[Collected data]
-- ==== Sys2Proof/Machine/Alu.lean ====
section
/-! DEFINITION. The register and arithmetic instructions (41_alu.md). Operands are read before any register is
written (R130); bytes add and subtract modulo 256 (R144). -/

namespace Sys2Proof.Machine

/-- 6xkk, LD Vx, kk (R131). -/
def execLdImm (x : RegIdx) (kk : Byte) (s : State) : Result := complete (writeReg s x kk)

/-- 7xkk, ADD Vx, kk: modulo 256, VF untouched (R132). -/
def execAddImm (x : RegIdx) (kk : Byte) (s : State) : Result :=
  complete (writeReg s x (readReg s x + kk))

/-- 8xy0, LD Vx, Vy (R133). -/
def execLdReg (x y : RegIdx) (s : State) : Result := complete (writeReg s x (readReg s y))

/-- 8xy1, OR Vx, Vy: VF is not reset (R134). -/
def execOrReg (x y : RegIdx) (s : State) : Result :=
  complete (writeReg s x (readReg s x ||| readReg s y))

/-- 8xy2, AND Vx, Vy: VF is not reset (R135). -/
def execAndReg (x y : RegIdx) (s : State) : Result :=
  complete (writeReg s x (readReg s x &&& readReg s y))

/-- 8xy3, XOR Vx, Vy: VF is not reset (R136). -/
def execXorReg (x y : RegIdx) (s : State) : Result :=
  complete (writeReg s x (readReg s x ^^^ readReg s y))

/-- 8xy4, ADD Vx, Vy: VF is the carry (R137, R138). -/
def execAddReg (x y : RegIdx) (s : State) : Result :=
  let a := readReg s x
  let b := readReg s y
  complete (writeResultAndFlag s x (a + b) (carryOut a b))

/-- 8xy5, SUB Vx, Vy: VF is the no-borrow bit (R137, R139). -/
def execSub (x y : RegIdx) (s : State) : Result :=
  let a := readReg s x
  let b := readReg s y
  complete (writeResultAndFlag s x (a - b) (noBorrow a b))

/-- 8xy7, SUBN Vx, Vy: the operands change places (R137, R140). -/
def execSubn (x y : RegIdx) (s : State) : Result :=
  let a := readReg s x
  let b := readReg s y
  complete (writeResultAndFlag s x (b - a) (noBorrow b a))

/-- 8xy6, SHR Vx: V[y] is not read (R137, R141). -/
def execShr (x _y : RegIdx) (s : State) : Result :=
  let a := readReg s x
  complete (writeResultAndFlag s x (a >>> 1) (lowBit a))

/-- 8xyE, SHL Vx: V[y] is not read (R137, R142). -/
def execShl (x _y : RegIdx) (s : State) : Result :=
  let a := readReg s x
  complete (writeResultAndFlag s x (a <<< 1) (highBit a))

/-- Cxkk, RND Vx, kk: one draw, whatever kk is (R143). -/
def execRnd (x : RegIdx) (kk : Byte) (s : State) : Result :=
  let (r, s') := randomByte s
  complete (writeReg s' x (r &&& kk))

end Sys2Proof.Machine
end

» The task
Filter the entries above down to the lines that contain the word "reset".

» Output below
/-- 8xy1, OR Vx, Vy: VF is not reset (R134). -/
/-- 8xy2, AND Vx, Vy: VF is not reset (R135). -/
/-- 8xy3, XOR Vx, Vy: VF is not reset (R136). -/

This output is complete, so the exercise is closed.